/-- 03 R51–R54: an empty context, once a TREAP that waited for it has had its slot, takes the best entry of its aged ready
queue, else its deque's newest, else probes its neighbours one after the other and waits 256 cycles after the last; a wake
enters the target's queue: the hardware queue, the ring's tail, or, where neither has room, the inbound wake buffer, whose
size is the model's free value (log entry 90); the ring's entries move to the hardware queue in order while it has room, and
what was held follows; the group registers take the load of every present core (which counts the ring's entries: the model's
choice, log entry 96), and a core above %rqhi is looked at; such a queue sends its entry to the core of the group whose load
is below every other's, where that is 2 lower. 03 R37, R38, R45, R60: the record read for a reserved context starts its
thread once the die holds its launch's entry, or where no launch of that number is known (log entry 68: the model's choice);
a record with a reserved bit, one of another address space and one that cannot be read are rejected with their reasons; a
started thread holds what its record gives, and zeros (R37); an image's record names the image, whose granules are read in
turn, each into the registers that Table 3-14 gives it, until the last, after which the thread runs or its withdrawn copies
wait for room; the launch's entry is put into the die's table, or waits while that holds 256. -/
def Obligations.DispatchSteps : Prop :=
  (∀ (c v : CoreId) (x : CtxId) (i : Nat) (e : RqEnt) (u : State) (g : BitVec 16),
     let ready := fun (s : State) => x ≠ 0 ∧ s.present c = true ∧ (s.ctx c x).st = .empty ∧ (s.ctx c x).reapWaits = false
     let old := fun (s : State) => s.modCore c fun k => k.aged s.cyc
     let fills := fun (ev : Event) =>
       Performs ev (fun s => ready s ∧ bestOf ((old s).core c).rq = some e)
         (fun s => ((old s).takeRq c e).startFilling c x e none) ∧
       Performs ev (fun s => ready s ∧ bestOf ((old s).core c).rq = none ∧ (old s).dequeNewest c = some (e, u))
         (fun _ => u.startFilling c x e none) ∧
       Performs ev (fun s => ready s ∧ bestOf ((old s).core c).rq = none ∧ (old s).dequeNewest c = none ∧
           (old s).seeking c x = false) (fun s => (old s).after 4 (.steal c x 0)) ∧
       Performs ev (fun s => (s.ctx c x).reapWaits = true)
         (fun s => (s.modCtx c x fun t => { t with reapWaits := false }).offerCtx c x) ∧
       Performs ev (fun s => x ≠ 0 ∧ s.present c = true ∧ (s.ctx c x).reapWaits = false ∧ (s.ctx c x).st ≠ .empty)
         (fun s => if (s.core c).rq = [] ∧ (s.core c).deque = [] then s else s.kick c)
     fills (.dispatch c x) ∧ fills (.dispatchRetry c x) ∧
     Performs (.steal c x i) (fun s => (s.ctx c x).st = .empty ∧ (stealOrder c)[i]? = some v ∧ s.present v = true ∧
         s.dequeOldest v = some (e, u)) (fun _ => u.startFilling c x e none) ∧
     Performs (.steal c x i) (fun s => (s.ctx c x).st = .empty ∧ (stealOrder c)[i]? = some v ∧ s.present v = true ∧
         s.dequeOldest v = none ∧ i + 1 < (stealOrder c).length)
       (fun s => s.after (if i + 1 < 15 then 4 else 8) (.steal c x (i + 1))) ∧
     Performs (.steal c x i) (fun s => (s.ctx c x).st = .empty ∧ (stealOrder c)[i]? = some v ∧ s.present v = true ∧
         s.dequeOldest v = none ∧ i + 1 = (stealOrder c).length) (fun s => s.after 256 (.dispatchRetry c x)) ∧
     Performs (.steal c x i) (fun s => (s.ctx c x).st = .empty ∧ (stealOrder c)[i]? = some v ∧ s.present v = false ∧
         i + 1 < (stealOrder c).length) (fun s => s.after (if i + 1 < 15 then 4 else 8) (.steal c x (i + 1))) ∧
     Performs (.steal c x i) (fun s => (s.ctx c x).st ≠ .empty) (fun s => s) ∧
     Performs (.wakeMessage c e) (fun _ => True) (fun s => (s.pushRq c e).after 1 (.pushBalance c)) ∧
     (let now := fun (s : State) => { e with enq := s.cyc }
      ∀ s : State, (s.core c).wake = [] →
       ((s.core c).rq.length < 64 → s.ringCount c = 0 →
         s.pushRq c e = (s.modCore c fun k => { k with rq := k.rq ++ [now s] }).kick c) ∧
       (∀ b z : Nat, (s.core c).region = some (b, z) → (64 ≤ (s.core c).rq.length ∨ s.ringCount c ≠ 0) →
         s.ringCount c < (s.core c).spillCap → s.pushRq c e =
           (let t := s.ownWord (b + 8)
            let at_ := b + 64 + 16 * (t.toNat % (s.core c).spillCap)
            (((s.setOwnWord at_ (now s).word0).setOwnWord (at_ + 8) (now s).word1).setOwnWord (b + 8) (t + 1)).after 1
              (.ringRefill c))) ∧
       (∀ b z : Nat, (s.core c).region = some (b, z) → (64 ≤ (s.core c).rq.length ∨ s.ringCount c ≠ 0) →
         (s.core c).spillCap ≤ s.ringCount c → (s.core c).wakeNet = [] →
         s.pushRq c e = (s.modCore c fun k => { k with wake := [e] }).count c 4) ∧
       ((s.core c).rqspill = 0 → 64 ≤ (s.core c).rq.length → (s.core c).wakeNet = [] →
         s.pushRq c e = (s.modCore c fun k => { k with wake := [e] }).count c 4)) ∧
     (∀ s : State, (s.core c).wake ≠ [] →
       (Config.wakeBuffer < (s.core c).wake.length ∨ (s.core c).wakeNet ≠ [] →
         s.pushRq c e = s.modCore c fun k => { k with wakeNet := k.wakeNet ++ [e] }) ∧
       ((s.core c).wake.length ≤ Config.wakeBuffer → (s.core c).wakeNet = [] →
         s.pushRq c e = (s.modCore c fun k => { k with wake := k.wake ++ [e] }).count c 4)) ∧
     Performs (.ringRefill c) (fun s => (s.core c).rqspill = 0 ∧ (s.core c).wake = [] ∧ (s.core c).wakeNet = [])
       (fun s => (s.modCore c fun k => { k with wake := [], wakeNet := [] }).kick c) ∧
     (∀ b z : Nat,
       let one := fun (u : State) => (u.core c).rq.length < 64 ∧ u.ringCount c ≠ 0
       let move := fun (u : State) =>
         let h := u.ownWord b
         let at_ := b + 64 + 16 * (h.toNat % (u.core c).spillCap)
         (u.setOwnWord b (h + 1)).modCore c fun k =>
           { k with rq := k.rq ++ [RqEnt.ofWords (u.ownWord at_) (u.ownWord (at_ + 8))] }
       let moved := fun (s : State) => (List.range 64).foldl (fun u _ => if one u then move u else u) s
       Performs (.ringRefill c) (fun s => (s.core c).region = some (b, z))
         (fun s => (((moved s).pushHeld c ((moved s).core c).wake).pushNet c).kick c)) ∧
     (∀ (s : State) (l : List RqEnt),
       s.pushHeld c [] = s.modCore c (fun k => { k with wake := [] }) ∧
       (∀ t, s.enqueue c e = some t → s.pushHeld c (e :: l) = t.pushHeld c l) ∧
       (s.enqueue c e = none → s.pushHeld c (e :: l) = s.modCore c fun k => { k with wake := e :: l })) ∧
     (∀ s : State, s.ev = some (.groupLoadRefresh g) → SMap.wf 0 s.loads = true →
       let here := (groupCores g.toNat).filter fun d => s.present d
       let load := fun (d : CoreId) => min 255 ((s.core d).busy + (s.core d).rq.length + s.ringCount d)
       let above := here.filter fun d => decide ((s.core d).rqhi.toNat % 256 < (s.core d).rq.length)
       ∃ L, exec (Event.groupLoadRefresh g).row s = .next { s with
           loads := L, agenda := s.agenda ++ above.map fun d => (s.cyc + 1, .pushBalance d) } ∧
         (∀ d ∈ here, SMap.get 0 L d.toNat = load d) ∧
         ∀ j, (∀ d ∈ here, d.toNat ≠ j) → SMap.get 0 L j = SMap.get 0 s.loads j) ∧
     Performs (.pushBalance c) (fun s => (s.core c).rq.length ≤ (s.core c).rqhi.toNat % 256) (fun s => s) ∧
     Performs (.pushBalance c) (fun s => (s.core c).rqhi.toNat % 256 < (s.core c).rq.length ∧
         (s.core c).rqhi.toNat % 256 ≠ 255 ∧ (s.core c).pushedAt ≤ s.cyc ∧ pushable (s.core c).rq = some e ∧
         v ∈ groupCores (groupOf c) ∧ s.present v = true ∧
         (∀ d ∈ groupCores (groupOf c), d ≠ v → s.regLoad v < s.regLoad d) ∧ s.regLoad v + 2 ≤ s.regLoad c)
       (fun s => ((s.takeRq c e).modCore c fun k => { k with pushedAt := s.cyc + 16 }).meshAfter
         (sgIdx c) (sgIdx v) .wake (.wakeMessage v e))) ∧
  (∀ (c : CoreId) (x : CtxId) (e : RqEnt) (a : Access) (die : BitVec 3) (n : BitVec 32) (why : Nat),
     let got := fun (s : State) (st : AccSt) => (s.ctx c x).st = .reserved ∧ (s.ctx c x).filling = some (e, none, false) ∧
       (s.ctx c x).acc = some a ∧ a.st = st
     let t := fun (s : State) => s.modCtx c x fun k => { k with awaitsLaunch := false }
     let reads := fun (ev : Event) =>
       Performs ev (fun s => (s.ctx c x).st ≠ .reserved) (fun s => s) ∧
       Performs ev (fun s => got s .fresh ∧ isCoord a.va = true) (fun s => s.rejectRecord c x 0 6) ∧
       Performs ev (fun s => got s .fresh ∧ isCoord a.va = false) (fun s => s.go (.disp c x)) ∧
       Performs ev (fun s => got s .failed ∧ a.cause = 12) (fun s => s.rejectRecord c x 0 4) ∧
       Performs ev (fun s => got s .done ∧ (t s).recordBad a.rdata e.asid = some why)
         (fun s => (t s).rejectRecord c x (((a.rdata.word 2).extractLsb' 16 32).setWidth 64) why) ∧
       Performs ev (fun s => got s .done ∧ (t s).recordBad a.rdata e.asid = none ∧ (a.rdata.word 0).getLsbD 51 = true)
         (fun s => ((t s).modCtx c x fun k =>
           { k with filling := some ({ e with addr := a.rdata.word 1 }, none, true), progress := 0
                    acc := some { va := a.rdata.word 1, mask := BitVec.allOnes 64, op := .read } }).after 1 (.restore c x)) ∧
       Performs ev (fun s => got s .done ∧ (t s).recordBad a.rdata e.asid = none ∧ (a.rdata.word 0).getLsbD 51 = false ∧
           (t s).canStart (dieOf c) ((a.rdata.word 2).extractLsb' 16 32) = true ∧
           ((t s).startThread c x a.rdata e none).withdrawnConts = [])
         (fun s => (t s).startThread c x a.rdata e none) ∧
       Performs ev (fun s => got s .done ∧ (t s).recordBad a.rdata e.asid = none ∧ (a.rdata.word 0).getLsbD 51 = false ∧
           (t s).canStart (dieOf c) ((a.rdata.word 2).extractLsb' 16 32) = true ∧
           ((t s).startThread c x a.rdata e none).withdrawnConts = [(e.addr, e.asid, why)])
         (fun s => ({ (t s).startThread c x a.rdata e none with withdrawnConts := [] } : State).modCtx c x fun k =>
           { k with withdrawnAt := some (keyAddr why) })
     reads (.resumeContinuation c x) ∧ reads (.restore c x) ∧
     (∀ (s : State) (r : Granule), SMap.wf Core.reset s.cores = true →
       let m := (s.startThread c x r e none).ctx c x
       m.st = .running ∧ m.pc = s.extPc ((r.word 0) &&& 0xFFFFFFFFFFFF) ∧ m.asid = (r.word 2).setWidth 16 ∧
       m.launch = (r.word 2).extractLsb' 16 32 ∧ m.member = (r.word 2).extractLsb' 48 16 ∧ m.gang = 0 ∧ m.lvl = 0 ∧
       m.triggered = (r.word 0).getLsbD 53 ∧ m.pinned = (r.word 0).getLsbD 50 ∧ m.rnd = 0 ∧
       (∀ k : Fin 5, m.getG (BitVec.ofNat 5 (k.val + 1)) = r.word (k.val + 3)) ∧ m.getG 29 = r.word 1 ∧
       (∀ k : G, k = 0 ∨ (5 < k.toNat ∧ k ≠ 29) → m.getG k = 0) ∧ (∀ k : V, m.getV k = 0) ∧
       ∀ k : P, m.getP k = if k = 0 then BitVec.allOnes 32 else 0) ∧
     (∀ (w : Option (Nat × Nat)) (s : State) (i : Nat),
       let u := t s
       let m := u.ctx c x
       let arrived := s.ev = some (.restore c x) ∧ (s.ctx c x).st = .reserved ∧ (s.ctx c x).filling = some (e, w, true) ∧
         (s.ctx c x).acc = some a ∧ a.st = .done
       let next := exec (Event.restore c x).row s
       (arrived → imagePart e.addr m.winSize m.progress = .image i →
         next = .next ((u.modCtx c x fun k => { (k.loadImage i a.rdata) with progress := k.progress + 1 }).restoreNext c x e)) ∧
       (arrived → imagePart e.addr m.winSize m.progress = .window i →
         next = .next (((u.rawWrite (localKey c + m.winOff + 64 * i) (BitVec.allOnes 64) a.rdata).modCtx c x fun k =>
           { k with progress := k.progress + 1 }).restoreNext c x e)) ∧
       (let m := s.ctx c x
        let p := imagePart e.addr m.winSize m.progress
        (p ≠ .past → s.restoreNext c x e = (s.modCtx c x fun k => { k with
          acc := some { va := partAddr e.addr p, mask := BitVec.allOnes 64, op := .read } }).after 1 (.restore c x)) ∧
        (p = .past → m.withdrawn.take m.withdrawnLen = [] → s.restoreNext c x e = s.modCtx c x fun k =>
          { k with withdrawn := [], withdrawnLen := 0, acc := none, lvl := 0, st := .running, filling := none
                   progress := 0 }))) ∧
     (∀ (m : Ctx) (r : Granule) (i : Nat),
       (1 ≤ i → i ≤ 4 → ∀ j : Fin 8, (m.loadImage i r).getG (BitVec.ofNat 5 (8 * (i - 1) + j.val)) = r.word j.val) ∧
       (5 ≤ i → i ≤ 12 → (m.loadImage i r).getV (BitVec.ofNat 4 (2 * (i - 5))) = r.setWidth 256 ∧
         (m.loadImage i r).getV (BitVec.ofNat 4 (2 * (i - 5) + 1)) = r.extractLsb' 256 256) ∧
       (∀ k : P, k ≠ 0 → (m.loadImage 13 r).getP k = r.extractLsb' (32 * k.toNat) 32) ∧
       (m.loadImage 13 r).fmt = r.word 5 ∧ (m.loadImage 13 r).scl = r.word 6 ∧
       (∀ k : Fin 4, let b := (m.loadImage 14 r).bars[k]
         b.pending = (r.word (2 * k.val)).setWidth 32 ∧ b.armed = (r.word (2 * k.val)).getLsbD 63 ∧
           b.init = (r.word (2 * k.val + 1)).setWidth 32)) ∧
     Performs (.launchTableFill die n) (fun s => s.hasEntry die n = false ∧ (s.launch? n).isSome = true ∧
         256 ≤ (s.active.filter fun e => e.1 == die).length) (fun s => s.after 64 (.launchTableFill die n)) ∧
     Performs (.launchTableFill die n) (fun s => s.hasEntry die n = false ∧ (s.launch? n).isSome = true ∧
         (s.active.filter fun e => e.1 == die).length < 256 ∧ s.cores = [])
       (fun s => { s with active := s.active ++ [(die, n)] }))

····················

▶ **Task objective**:
Find the word "filter" in the entries above and gather every line that holds it.

▶ **Result of this task**:
       let here := (groupCores g.toNat).filter fun d => s.present d
       let above := here.filter fun d => decide ((s.core d).rqhi.toNat % 256 < (s.core d).rq.length)
         256 ≤ (s.active.filter fun e => e.1 == die).length) (fun s => s.after 64 (.launchTableFill die n)) ∧
         (s.active.filter fun e => e.1 == die).length < 256 ∧ s.cores = [])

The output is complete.